## Exercise instructions
I need the number of lines in the following entries that hold the word "lean", and no other text.

## Supplied material
-- ==== Sys2Proof/Laws/Decode.lean ====
section
/-! SUPPORT. The bits of a packed word, its fields, what decoding it comes to, that a word is rebuilt
from its fields, and that the decoder accepts the well-formed words. -/

namespace Sys2Proof

/-- Where each bit of a packed word comes from (R34). -/
theorem getLsbD_packWord (op : BitVec 3) (sel : Selector) (data : Word) (i : Nat) :
    (packWord op sel data).getLsbD i =
      if i < 3 then op.getLsbD i
      else if i < 8 then sel.getLsbD (i - 3)
      else if i < 16 then false
      else data.getLsbD (i - 16) := by
  show BitVec.getLsbD (w := 16 + 8 + 5 + 3) (data ++ 0#8 ++ sel ++ op) i = _
  simp only [BitVec.getLsbD_append, BitVec.getLsbD_zero]
  have e1 : (i - 3 < 5) = (i < 3 ∨ i < 8) := by simp; omega
  have e2 : (i - 3 - 5 < 8) = (i < 8 ∨ i < 16) := by simp; omega
  have e3 : i - 3 - 5 - 8 = i - 16 := by omega
  simp only [e1, e2, e3]
  by_cases h1 : i < 3 <;> by_cases h2 : i < 8 <;> by_cases h3 : i < 16 <;>
    first | (exfalso; omega) | simp [h1, h2, h3]

theorem opField_packWord (op : BitVec 3) (sel : Selector) (data : Word) :
    opField (packWord op sel data) = op := by
  refine BitVec.eq_of_getLsbD_eq fun i hi => ?_
  simp [opField, getLsbD_packWord, hi]

theorem selField_packWord (op : BitVec 3) (sel : Selector) (data : Word) :
    selField (packWord op sel data) = sel := by
  refine BitVec.eq_of_getLsbD_eq fun i hi => ?_
  have h : 3 + i < 8 := by omega
  simp [selField, getLsbD_packWord, hi, h]

theorem rsvField_packWord (op : BitVec 3) (sel : Selector) (data : Word) :
    rsvField (packWord op sel data) = 0#8 := by
  refine BitVec.eq_of_getLsbD_eq fun i hi => ?_
  have h : 8 + i < 16 := by omega
  have h' : ¬ 8 + i < 3 := by omega
  simp [rsvField, getLsbD_packWord, h, h']

theorem dataField_packWord (op : BitVec 3) (sel : Selector) (data : Word) :
    dataField (packWord op sel data) = data := by
  refine BitVec.eq_of_getLsbD_eq fun i hi => ?_
  have h : ¬ 16 + i < 3 := by omega
  have h' : ¬ 16 + i < 8 := by omega
  simp [dataField, getLsbD_packWord, hi, h, h']

/-- A packed word decodes by its operation, selector and data alone. -/
theorem decode_packWord (op : BitVec 3) (sel : Selector) (data : Word) :
    decode (packWord op sel data) = decodeFields op sel data := by
  simp [decode, opField_packWord, selField_packWord, rsvField_packWord, dataField_packWord]

/-- A word with zero `RSV` is packed from its own fields. -/
theorem packWord_fields (w : CmdWord) (h : rsvField w = 0#8) :
    packWord (opField w) (selField w) (dataField w) = w := by
  refine BitVec.eq_of_getLsbD_eq fun i hi => ?_
  rw [getLsbD_packWord]
  have hr : 8 ≤ i → i < 16 → w.getLsbD i = false := by
    intro h8 h16
    have := congrArg (fun v : Byte => v.getLsbD (i - 8)) h
    simp only [rsvField, BitVec.getLsbD_extractLsb', BitVec.getLsbD_zero] at this
    have e : 8 + (i - 8) = i := by omega
    have l : i - 8 < 8 := by omega
    simpa [e, l] using this
  by_cases h3 : i < 3
  · simp [h3, opField]
  by_cases h8 : i < 8
  · have e : 3 + (i - 3) = i := by omega
    have l : i - 3 < 5 := by omega
    simp [h3, h8, selField, e, l]
  by_cases h16 : i < 16
  · simp [h3, h8, h16, hr (by omega) h16]
  · have e : 16 + (i - 16) = i := by omega
    have l : i - 16 < 16 := by omega
    simp [h3, h8, h16, dataField, e, l]

/-- A decoded word was packed from its own fields, and they decode to the same. -/
theorem decodeFields_of_decode {w : CmdWord} {i : Instr} (h : decode w = .ok i) :
    rsvField w = 0#8 ∧ decodeFields (opField w) (selField w) (dataField w) = .ok i := by
  unfold decode at h
  split at h
  · exact absurd h (by simp)
  · rename_i hr
    exact ⟨by simpa using hr, h⟩

end Sys2Proof
end

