-- ==== Sys2Proof/Tests/Slice0.lean ====
section
/-! SUPPORT. The model's own tests. Expected values are those of spec/95_test_vectors.md, named by its
section numbers, or are read off the rule named; none is the model's own answer. The last part holds,
for each obligation with hypotheses, a state and operands that meet them. -/

namespace Sys2Proof.Tests

open Sys2Proof Sys2Proof.Machine

/-- The start state of 95_test_vectors.md 2.2. -/
def sample : Block :=
  { ax := 0xA1B2#16, bx := 0xC3D4#16, cx := 0xE5F6#16, dx := 0x0718#16, sp := 0xFFFE#16, bp := 0x8000#16,
    si := 0x0001#16, di := 0x7FFF#16, ip := 0x0000#16, sign := false, zero := false }

/-- A machine with the block `b` and one command issued. -/
def issue (b : Block) (w : CmdWord) : State := { block := b, commands := [w], responses := [] }

/-- A machine with the block `b` and nothing issued. -/
def quiet (b : Block) : State := { block := b, commands := [], responses := [] }

/-- The block and the responses after a step; nothing where the step has no next state. -/
def outcome (o : Host.Outcome State Fault Refusal) : Option (Block × List Response) :=
  match o with
  | .next t => some (t.block, t.responses)
  | .fault _ => none
  | .refused _ => none

/-! ### The parameter table (R7) -/

theorem test_parameter_counts :
    RegWord.all.length = Config.numRegs ∧
      (RegWord.all.filter RegWord.byteAliased).length = Config.numByteAliasedRegs ∧
      (RegWord.all.filter (fun r => !r.byteAliased)).length = Config.numWordOnlyRegs ∧
      registerNames.length = Config.numRegNames ∧ flagNames.length = Config.numFlags := by decide

/-! ### Well-formedness: each check refuses an ill-formed term (2.7; R12; R39, R44) -/

theorem test_opAssigned_refuses : opAssigned 0x00000007#32 = false ∧ wellFormedWord 0x00000007#32 = false := by
  decide
theorem test_rsvZero_refuses : rsvZero 0x00008001#32 = false ∧ wellFormedWord 0x00008001#32 = false := by
  decide
theorem test_selZeroWhereUnused_refuses :
    selZeroWhereUnused 0x0000000A#32 = false ∧ wellFormedWord 0x0000000A#32 = false := by decide
theorem test_dataZeroWhereUnused_refuses :
    dataZeroWhereUnused 0x00010005#32 = false ∧ wellFormedWord 0x00010005#32 = false := by decide
theorem test_flagValueFits_refuses :
    flagValueFits 0x00020004#32 = false ∧ wellFormedWord 0x00020004#32 = false := by decide
theorem test_RegRef_wf_refuses : (RegRef.reg .sp .low).wf = false ∧ (RegRef.reg .di .high).wf = false := by
  decide
theorem test_Call_wf_refuses : (Call.setNewRegisterValue "al" 0x10000).wf = false ∧
    (Call.modifyIp 32768).wf = false ∧ (Call.modifyIp (-32769)).wf = false := by decide
theorem test_wellFormedWord_accepts : wellFormedWord 0x80000002#32 = true ∧ wellFormedWord 0x000000F8#32 = true := by
  decide

/-! ### Decoding: words written out bit by bit from the encoding strings of R34 and the opcode table -/

theorem test_decode_regRead : decode 0b0000000000000000_00000000_00100_000#32 = .ok (.regRead 4#5) := by decide
theorem test_decode_regWrite :
    decode 0b1011111011101111_00000000_01101_001#32 = .ok (.regWrite 13#5 0xBEEF#16) := by decide
theorem test_decode_ipModify :
    decode 0b1111111111111001_00000000_00000_010#32 = .ok (.ipModify 0xFFF9#16) := by decide
theorem test_decode_ipRead : decode 0b0000000000000000_00000000_00000_011#32 = .ok .ipRead := by decide
theorem test_decode_flagSet :
    decode 0b0000000000000001_00000000_00001_100#32 = .ok (.flagSet 1#5 true) ∧
      decode 0b0000000000000000_00000000_00001_100#32 = .ok (.flagSet 1#5 false) := by decide
theorem test_decode_flagRead : decode 0b0000000000000000_00000000_11111_101#32 = .ok (.flagRead 31#5) := by decide
theorem test_decode_dump : decode 0b0000000000000000_00000000_00000_110#32 = .ok .dump := by decide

## Result of the exercise
2